Collected data entries
%%
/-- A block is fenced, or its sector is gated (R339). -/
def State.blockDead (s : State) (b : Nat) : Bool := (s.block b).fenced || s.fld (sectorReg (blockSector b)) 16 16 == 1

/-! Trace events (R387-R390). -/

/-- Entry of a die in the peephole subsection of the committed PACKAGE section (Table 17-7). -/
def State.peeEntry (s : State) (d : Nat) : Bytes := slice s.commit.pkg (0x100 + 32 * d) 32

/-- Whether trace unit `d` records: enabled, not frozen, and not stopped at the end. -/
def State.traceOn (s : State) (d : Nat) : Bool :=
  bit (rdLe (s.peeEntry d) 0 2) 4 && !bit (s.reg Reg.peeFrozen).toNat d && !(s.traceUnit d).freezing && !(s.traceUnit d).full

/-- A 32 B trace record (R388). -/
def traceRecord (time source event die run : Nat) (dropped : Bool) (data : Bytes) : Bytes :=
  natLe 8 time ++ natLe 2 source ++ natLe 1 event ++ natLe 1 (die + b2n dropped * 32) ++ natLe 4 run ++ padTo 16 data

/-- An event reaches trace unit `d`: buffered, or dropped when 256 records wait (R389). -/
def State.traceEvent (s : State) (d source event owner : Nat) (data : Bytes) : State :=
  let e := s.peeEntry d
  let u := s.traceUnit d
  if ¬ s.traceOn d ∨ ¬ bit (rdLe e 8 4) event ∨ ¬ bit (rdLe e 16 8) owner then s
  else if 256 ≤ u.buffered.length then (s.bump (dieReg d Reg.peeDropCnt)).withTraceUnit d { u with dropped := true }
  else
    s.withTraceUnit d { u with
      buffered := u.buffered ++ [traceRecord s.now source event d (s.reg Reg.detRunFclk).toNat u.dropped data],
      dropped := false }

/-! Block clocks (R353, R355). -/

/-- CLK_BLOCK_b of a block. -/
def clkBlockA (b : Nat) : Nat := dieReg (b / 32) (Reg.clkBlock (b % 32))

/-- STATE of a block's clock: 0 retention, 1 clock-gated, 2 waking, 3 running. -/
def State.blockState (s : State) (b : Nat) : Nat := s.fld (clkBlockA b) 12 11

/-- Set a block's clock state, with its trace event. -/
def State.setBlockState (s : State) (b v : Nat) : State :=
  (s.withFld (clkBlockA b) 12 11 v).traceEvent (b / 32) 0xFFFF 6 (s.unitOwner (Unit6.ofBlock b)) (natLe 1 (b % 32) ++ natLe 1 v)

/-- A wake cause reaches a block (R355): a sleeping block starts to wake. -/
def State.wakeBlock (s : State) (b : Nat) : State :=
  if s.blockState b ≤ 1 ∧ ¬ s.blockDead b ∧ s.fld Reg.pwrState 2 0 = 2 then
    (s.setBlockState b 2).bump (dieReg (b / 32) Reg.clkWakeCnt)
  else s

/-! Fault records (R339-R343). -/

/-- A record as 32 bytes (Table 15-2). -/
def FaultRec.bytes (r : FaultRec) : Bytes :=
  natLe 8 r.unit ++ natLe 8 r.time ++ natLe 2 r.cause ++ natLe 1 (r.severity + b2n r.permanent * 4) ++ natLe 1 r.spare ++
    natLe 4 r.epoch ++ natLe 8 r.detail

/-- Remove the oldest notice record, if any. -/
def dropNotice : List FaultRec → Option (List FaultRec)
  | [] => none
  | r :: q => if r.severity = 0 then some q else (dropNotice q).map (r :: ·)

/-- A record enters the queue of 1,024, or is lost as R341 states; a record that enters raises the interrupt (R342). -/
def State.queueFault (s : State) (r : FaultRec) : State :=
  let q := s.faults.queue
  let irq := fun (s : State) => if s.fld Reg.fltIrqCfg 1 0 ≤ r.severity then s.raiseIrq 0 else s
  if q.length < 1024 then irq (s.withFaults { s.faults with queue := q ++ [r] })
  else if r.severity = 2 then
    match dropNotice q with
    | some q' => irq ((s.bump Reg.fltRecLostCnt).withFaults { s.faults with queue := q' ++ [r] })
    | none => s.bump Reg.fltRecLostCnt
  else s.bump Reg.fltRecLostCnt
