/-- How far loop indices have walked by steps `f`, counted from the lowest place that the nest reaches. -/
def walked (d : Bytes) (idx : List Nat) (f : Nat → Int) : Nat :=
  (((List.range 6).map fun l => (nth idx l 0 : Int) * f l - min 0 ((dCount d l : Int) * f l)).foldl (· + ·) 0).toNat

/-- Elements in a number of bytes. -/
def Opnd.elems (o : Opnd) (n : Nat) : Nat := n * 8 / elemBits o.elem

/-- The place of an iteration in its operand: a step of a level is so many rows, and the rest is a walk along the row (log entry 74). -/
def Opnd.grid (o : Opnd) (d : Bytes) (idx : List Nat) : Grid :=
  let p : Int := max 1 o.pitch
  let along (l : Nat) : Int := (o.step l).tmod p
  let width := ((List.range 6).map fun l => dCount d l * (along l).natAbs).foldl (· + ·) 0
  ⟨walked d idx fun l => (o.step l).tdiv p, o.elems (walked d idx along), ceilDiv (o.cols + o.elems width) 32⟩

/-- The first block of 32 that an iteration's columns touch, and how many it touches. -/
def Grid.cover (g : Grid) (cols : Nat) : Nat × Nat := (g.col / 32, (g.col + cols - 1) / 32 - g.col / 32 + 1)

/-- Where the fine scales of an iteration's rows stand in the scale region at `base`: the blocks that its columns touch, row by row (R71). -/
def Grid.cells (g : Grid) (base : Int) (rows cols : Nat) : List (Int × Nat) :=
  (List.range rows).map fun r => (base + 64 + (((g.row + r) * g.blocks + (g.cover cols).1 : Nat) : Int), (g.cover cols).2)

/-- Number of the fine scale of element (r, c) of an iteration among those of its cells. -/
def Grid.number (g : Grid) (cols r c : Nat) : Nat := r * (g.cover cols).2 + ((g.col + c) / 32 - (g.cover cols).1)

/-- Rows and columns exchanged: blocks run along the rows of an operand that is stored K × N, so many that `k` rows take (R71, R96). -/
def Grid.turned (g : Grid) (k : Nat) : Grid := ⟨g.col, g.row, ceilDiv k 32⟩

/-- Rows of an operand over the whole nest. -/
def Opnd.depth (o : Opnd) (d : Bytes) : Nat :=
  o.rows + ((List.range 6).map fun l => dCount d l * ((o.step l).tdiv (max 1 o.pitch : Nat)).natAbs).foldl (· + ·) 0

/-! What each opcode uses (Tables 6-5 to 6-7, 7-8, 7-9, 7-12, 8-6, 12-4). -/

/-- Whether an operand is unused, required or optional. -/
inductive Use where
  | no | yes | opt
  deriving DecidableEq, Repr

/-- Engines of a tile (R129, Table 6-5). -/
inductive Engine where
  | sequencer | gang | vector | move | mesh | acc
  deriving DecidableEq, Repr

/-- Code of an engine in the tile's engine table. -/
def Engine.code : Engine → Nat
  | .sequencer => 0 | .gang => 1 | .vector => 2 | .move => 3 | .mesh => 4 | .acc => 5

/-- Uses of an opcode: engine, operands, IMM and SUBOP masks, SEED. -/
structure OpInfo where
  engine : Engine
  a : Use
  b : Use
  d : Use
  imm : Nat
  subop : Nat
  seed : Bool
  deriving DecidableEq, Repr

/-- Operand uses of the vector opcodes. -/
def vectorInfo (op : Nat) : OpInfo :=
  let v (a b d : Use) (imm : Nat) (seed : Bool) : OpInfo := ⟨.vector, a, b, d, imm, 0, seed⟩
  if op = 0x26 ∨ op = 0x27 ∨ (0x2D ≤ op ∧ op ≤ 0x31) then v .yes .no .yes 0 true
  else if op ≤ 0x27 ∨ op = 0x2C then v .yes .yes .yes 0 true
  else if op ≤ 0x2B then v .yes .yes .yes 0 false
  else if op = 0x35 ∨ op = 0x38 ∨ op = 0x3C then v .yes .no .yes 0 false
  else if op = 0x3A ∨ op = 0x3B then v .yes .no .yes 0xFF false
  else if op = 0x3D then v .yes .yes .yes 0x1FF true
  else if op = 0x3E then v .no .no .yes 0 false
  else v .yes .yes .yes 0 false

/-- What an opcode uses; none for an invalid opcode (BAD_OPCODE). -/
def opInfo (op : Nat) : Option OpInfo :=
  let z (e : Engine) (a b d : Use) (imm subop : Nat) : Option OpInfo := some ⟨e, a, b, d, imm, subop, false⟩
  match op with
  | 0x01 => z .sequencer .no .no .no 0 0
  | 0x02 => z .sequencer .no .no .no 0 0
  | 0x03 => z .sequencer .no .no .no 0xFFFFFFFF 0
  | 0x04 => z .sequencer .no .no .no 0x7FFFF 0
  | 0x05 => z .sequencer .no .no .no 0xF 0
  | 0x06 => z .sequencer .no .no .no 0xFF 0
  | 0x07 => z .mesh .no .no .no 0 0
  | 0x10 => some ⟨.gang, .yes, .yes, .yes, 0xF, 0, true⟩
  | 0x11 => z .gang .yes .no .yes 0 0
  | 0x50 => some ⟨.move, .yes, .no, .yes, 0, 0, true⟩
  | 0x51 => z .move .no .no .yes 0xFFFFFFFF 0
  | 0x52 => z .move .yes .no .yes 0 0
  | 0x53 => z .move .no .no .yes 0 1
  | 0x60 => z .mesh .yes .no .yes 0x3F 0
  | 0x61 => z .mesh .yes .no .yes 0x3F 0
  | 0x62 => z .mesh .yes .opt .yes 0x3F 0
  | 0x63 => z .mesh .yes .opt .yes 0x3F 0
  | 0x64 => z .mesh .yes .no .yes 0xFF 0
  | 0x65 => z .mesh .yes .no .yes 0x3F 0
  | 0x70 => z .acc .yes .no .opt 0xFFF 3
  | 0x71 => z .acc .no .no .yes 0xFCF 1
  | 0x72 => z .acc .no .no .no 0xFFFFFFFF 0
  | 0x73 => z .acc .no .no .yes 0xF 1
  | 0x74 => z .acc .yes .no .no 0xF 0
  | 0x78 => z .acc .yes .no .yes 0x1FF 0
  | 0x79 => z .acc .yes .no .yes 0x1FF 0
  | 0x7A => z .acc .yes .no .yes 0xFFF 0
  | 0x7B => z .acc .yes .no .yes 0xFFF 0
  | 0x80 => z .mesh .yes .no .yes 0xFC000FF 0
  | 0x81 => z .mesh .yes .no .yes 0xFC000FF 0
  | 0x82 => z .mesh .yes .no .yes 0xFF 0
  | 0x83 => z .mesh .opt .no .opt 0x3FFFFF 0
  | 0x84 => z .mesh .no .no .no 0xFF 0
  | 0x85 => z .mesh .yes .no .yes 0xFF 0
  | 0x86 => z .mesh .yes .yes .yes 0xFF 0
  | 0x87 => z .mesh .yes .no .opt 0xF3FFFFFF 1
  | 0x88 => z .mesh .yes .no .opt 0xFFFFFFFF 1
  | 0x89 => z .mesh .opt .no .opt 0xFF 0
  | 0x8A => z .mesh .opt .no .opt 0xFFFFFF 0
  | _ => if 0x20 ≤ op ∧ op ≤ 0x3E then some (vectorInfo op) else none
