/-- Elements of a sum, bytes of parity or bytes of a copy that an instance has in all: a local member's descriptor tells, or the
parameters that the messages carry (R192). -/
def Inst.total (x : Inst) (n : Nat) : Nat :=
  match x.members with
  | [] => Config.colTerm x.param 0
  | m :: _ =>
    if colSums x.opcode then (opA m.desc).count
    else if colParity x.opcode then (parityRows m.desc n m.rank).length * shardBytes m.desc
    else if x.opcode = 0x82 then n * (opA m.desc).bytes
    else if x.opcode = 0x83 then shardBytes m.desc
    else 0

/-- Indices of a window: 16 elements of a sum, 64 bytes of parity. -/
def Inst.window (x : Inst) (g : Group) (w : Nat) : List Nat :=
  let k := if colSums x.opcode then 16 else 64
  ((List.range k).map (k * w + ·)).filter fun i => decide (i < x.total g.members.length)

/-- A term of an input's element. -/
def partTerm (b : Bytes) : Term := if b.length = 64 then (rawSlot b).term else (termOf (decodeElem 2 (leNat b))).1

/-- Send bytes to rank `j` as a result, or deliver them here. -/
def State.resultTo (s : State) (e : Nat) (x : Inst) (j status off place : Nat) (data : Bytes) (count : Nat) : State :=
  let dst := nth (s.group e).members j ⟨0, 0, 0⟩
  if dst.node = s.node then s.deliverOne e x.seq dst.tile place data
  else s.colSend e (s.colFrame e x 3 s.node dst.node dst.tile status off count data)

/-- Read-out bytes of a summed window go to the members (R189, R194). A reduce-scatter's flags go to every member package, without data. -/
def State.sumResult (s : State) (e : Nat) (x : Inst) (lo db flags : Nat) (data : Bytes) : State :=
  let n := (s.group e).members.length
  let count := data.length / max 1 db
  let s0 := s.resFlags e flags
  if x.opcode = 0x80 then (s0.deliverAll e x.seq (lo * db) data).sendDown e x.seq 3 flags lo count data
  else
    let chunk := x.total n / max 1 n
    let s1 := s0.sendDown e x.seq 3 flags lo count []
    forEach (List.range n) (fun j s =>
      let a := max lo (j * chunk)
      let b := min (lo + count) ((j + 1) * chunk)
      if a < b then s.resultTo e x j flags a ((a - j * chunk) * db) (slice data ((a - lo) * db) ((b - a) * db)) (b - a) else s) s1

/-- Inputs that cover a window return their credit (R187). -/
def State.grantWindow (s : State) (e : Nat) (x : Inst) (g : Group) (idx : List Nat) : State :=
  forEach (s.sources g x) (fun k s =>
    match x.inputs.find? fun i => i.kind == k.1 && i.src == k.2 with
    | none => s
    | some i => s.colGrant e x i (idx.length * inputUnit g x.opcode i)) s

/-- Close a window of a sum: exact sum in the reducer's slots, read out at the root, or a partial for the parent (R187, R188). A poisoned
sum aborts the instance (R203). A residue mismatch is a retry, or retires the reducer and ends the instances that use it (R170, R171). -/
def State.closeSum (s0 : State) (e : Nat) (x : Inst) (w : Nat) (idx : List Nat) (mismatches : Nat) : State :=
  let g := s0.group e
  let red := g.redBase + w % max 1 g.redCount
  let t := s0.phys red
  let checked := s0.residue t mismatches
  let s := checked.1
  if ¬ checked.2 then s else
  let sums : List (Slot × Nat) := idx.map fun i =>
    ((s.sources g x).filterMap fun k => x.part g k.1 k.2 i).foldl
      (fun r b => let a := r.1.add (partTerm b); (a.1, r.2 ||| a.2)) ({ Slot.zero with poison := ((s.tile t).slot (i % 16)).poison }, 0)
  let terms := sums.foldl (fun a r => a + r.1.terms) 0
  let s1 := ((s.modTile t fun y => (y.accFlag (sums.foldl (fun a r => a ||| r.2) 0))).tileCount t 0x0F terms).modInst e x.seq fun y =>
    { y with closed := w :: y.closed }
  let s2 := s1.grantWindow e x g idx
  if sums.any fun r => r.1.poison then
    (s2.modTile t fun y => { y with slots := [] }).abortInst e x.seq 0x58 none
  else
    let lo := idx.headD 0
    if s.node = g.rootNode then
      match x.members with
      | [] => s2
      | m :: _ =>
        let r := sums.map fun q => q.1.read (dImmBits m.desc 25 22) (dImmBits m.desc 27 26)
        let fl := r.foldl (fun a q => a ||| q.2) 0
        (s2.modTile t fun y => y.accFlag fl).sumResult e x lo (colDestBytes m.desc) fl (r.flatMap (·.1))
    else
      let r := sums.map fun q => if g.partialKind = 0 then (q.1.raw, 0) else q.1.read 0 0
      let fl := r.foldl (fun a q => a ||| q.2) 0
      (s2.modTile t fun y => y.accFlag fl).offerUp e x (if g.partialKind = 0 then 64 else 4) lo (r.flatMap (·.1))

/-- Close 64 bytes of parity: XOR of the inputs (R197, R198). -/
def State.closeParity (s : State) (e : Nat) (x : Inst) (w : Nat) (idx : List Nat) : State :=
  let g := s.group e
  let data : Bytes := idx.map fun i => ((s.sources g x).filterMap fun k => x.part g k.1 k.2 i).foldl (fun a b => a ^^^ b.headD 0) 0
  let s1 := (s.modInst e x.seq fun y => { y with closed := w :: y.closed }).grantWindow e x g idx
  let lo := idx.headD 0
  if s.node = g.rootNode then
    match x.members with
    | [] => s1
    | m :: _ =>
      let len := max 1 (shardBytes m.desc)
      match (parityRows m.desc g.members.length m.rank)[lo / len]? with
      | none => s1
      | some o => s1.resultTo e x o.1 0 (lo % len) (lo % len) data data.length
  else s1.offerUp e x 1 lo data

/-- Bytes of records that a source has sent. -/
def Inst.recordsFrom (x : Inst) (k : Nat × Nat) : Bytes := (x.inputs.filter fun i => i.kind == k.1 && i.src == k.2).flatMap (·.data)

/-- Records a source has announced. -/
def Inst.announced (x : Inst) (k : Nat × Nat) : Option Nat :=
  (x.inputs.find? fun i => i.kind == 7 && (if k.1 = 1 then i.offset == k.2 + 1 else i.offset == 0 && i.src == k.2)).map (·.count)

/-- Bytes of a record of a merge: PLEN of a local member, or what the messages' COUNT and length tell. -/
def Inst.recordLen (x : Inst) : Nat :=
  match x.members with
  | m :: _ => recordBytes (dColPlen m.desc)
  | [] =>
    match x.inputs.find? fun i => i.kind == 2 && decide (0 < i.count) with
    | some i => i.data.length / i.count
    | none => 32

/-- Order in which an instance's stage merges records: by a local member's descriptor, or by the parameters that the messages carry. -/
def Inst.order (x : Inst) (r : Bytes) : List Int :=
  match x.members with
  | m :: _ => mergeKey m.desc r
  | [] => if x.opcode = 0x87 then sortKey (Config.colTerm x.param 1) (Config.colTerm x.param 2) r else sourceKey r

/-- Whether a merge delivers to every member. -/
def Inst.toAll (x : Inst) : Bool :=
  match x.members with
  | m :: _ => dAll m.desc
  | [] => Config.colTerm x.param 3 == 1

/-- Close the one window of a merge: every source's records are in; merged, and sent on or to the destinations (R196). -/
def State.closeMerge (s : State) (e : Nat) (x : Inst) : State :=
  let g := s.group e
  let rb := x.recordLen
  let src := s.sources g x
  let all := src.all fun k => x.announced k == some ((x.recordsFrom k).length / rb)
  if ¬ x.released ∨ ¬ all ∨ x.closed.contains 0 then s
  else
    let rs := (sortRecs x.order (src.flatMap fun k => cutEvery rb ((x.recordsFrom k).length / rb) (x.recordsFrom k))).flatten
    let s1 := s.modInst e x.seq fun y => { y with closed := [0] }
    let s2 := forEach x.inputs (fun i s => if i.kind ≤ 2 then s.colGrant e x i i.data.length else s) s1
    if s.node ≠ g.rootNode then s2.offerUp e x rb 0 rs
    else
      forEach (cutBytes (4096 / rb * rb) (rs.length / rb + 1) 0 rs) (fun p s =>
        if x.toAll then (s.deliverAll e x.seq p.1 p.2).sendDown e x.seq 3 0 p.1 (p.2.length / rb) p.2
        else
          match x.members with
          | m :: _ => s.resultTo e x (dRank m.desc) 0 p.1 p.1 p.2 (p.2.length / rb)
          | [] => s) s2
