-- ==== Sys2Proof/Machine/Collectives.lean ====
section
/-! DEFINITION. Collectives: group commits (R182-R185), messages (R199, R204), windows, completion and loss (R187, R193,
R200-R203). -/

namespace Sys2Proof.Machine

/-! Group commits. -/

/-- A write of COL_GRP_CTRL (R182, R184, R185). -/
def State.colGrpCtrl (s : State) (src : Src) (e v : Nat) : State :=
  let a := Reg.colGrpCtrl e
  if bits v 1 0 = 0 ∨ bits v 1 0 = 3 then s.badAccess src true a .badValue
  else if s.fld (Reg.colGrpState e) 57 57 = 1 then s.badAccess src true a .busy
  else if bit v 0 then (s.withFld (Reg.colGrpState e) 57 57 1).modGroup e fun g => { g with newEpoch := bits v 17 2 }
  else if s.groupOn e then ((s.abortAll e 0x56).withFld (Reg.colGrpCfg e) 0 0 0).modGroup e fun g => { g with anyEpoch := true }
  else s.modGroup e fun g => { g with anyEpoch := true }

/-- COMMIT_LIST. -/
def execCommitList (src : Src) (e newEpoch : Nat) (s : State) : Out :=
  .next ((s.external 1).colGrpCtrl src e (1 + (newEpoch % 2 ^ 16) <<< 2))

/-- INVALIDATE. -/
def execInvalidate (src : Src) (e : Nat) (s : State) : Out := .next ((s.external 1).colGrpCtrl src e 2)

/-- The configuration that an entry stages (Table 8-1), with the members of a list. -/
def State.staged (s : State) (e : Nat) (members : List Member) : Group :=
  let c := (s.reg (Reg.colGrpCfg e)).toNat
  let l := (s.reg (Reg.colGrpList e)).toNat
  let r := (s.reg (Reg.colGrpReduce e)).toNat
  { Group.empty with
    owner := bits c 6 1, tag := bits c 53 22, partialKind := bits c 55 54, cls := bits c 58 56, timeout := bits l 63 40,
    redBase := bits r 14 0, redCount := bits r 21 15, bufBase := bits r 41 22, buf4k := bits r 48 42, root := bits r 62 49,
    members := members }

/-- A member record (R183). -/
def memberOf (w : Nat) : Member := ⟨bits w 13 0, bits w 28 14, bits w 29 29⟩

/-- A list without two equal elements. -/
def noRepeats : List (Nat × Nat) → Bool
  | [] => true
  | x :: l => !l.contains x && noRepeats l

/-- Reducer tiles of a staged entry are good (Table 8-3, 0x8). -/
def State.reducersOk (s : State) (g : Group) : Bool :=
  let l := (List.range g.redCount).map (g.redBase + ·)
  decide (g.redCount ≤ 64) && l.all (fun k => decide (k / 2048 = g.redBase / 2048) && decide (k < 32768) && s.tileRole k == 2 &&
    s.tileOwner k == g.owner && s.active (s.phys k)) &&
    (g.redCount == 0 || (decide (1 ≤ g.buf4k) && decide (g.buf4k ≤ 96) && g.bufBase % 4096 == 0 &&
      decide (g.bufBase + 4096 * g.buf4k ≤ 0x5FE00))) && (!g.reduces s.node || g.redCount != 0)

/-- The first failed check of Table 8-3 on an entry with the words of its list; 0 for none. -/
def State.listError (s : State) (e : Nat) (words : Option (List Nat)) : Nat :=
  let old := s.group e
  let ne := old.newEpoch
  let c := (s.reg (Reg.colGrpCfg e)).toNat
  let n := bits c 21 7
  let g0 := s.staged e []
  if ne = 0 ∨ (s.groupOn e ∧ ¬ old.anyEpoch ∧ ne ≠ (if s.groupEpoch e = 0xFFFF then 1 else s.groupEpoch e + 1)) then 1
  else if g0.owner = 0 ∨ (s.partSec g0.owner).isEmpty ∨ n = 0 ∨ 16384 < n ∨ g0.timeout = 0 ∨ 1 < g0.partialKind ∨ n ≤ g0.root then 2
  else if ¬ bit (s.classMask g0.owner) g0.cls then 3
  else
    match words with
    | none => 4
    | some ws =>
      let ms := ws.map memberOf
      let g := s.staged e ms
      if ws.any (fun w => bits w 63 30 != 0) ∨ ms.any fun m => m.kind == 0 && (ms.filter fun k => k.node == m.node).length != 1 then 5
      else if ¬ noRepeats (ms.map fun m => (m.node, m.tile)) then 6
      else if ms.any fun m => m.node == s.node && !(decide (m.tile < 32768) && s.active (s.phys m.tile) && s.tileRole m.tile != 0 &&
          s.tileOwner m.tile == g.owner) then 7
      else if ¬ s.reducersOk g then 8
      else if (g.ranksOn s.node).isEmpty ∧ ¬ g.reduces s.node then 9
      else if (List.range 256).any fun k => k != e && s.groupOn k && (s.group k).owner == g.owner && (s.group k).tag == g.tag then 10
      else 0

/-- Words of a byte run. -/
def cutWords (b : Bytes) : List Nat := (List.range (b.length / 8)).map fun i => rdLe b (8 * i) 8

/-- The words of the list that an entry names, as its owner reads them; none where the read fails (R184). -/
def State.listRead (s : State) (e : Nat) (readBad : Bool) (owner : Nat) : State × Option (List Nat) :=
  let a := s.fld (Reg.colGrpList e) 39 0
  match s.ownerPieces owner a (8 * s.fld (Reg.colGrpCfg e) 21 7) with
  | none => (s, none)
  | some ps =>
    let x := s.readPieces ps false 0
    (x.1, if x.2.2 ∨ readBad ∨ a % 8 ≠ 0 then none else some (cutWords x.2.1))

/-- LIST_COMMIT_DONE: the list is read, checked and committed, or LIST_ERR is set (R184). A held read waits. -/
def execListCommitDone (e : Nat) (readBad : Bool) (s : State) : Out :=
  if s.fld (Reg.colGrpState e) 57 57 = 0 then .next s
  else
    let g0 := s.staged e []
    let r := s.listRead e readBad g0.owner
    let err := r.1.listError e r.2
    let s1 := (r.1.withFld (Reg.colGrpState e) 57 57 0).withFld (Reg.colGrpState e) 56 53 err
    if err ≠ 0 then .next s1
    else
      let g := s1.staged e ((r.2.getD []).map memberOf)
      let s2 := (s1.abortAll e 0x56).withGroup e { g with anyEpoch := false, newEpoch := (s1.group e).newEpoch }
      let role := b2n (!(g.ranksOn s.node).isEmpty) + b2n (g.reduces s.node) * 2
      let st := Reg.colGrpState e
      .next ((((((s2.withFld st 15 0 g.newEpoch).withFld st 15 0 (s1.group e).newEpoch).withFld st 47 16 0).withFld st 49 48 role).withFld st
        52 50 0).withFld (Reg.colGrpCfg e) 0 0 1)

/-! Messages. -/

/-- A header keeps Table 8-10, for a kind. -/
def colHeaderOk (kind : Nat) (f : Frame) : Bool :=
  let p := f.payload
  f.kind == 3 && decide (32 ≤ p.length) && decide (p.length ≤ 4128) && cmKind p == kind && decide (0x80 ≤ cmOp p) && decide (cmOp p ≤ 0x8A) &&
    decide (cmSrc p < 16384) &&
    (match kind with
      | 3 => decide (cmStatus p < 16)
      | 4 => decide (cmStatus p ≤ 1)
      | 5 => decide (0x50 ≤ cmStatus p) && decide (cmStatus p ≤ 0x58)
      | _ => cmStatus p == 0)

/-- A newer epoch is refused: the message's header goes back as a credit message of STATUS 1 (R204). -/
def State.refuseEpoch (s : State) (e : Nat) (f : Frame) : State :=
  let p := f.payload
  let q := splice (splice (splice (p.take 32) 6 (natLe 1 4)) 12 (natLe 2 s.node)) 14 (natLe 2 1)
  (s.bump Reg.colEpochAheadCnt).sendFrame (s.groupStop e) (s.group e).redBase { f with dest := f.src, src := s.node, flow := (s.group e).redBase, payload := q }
%%
● **YOUR TASK**: Could you find each line in the entries that contains the string "severity" and copy it?

● **RESULT OF THIS EXERCISE**:
  natLe 8 r.unit ++ natLe 8 r.time ++ natLe 2 r.cause ++ natLe 1 (r.severity + b2n r.permanent * 4) ++ natLe 1 r.spare ++
  | r :: q => if r.severity = 0 then some q else (dropNotice q).map (r :: ·)
  let irq := fun (s : State) => if s.fld Reg.fltIrqCfg 1 0 ≤ r.severity then s.raiseIrq 0 else s
  else if r.severity = 2 then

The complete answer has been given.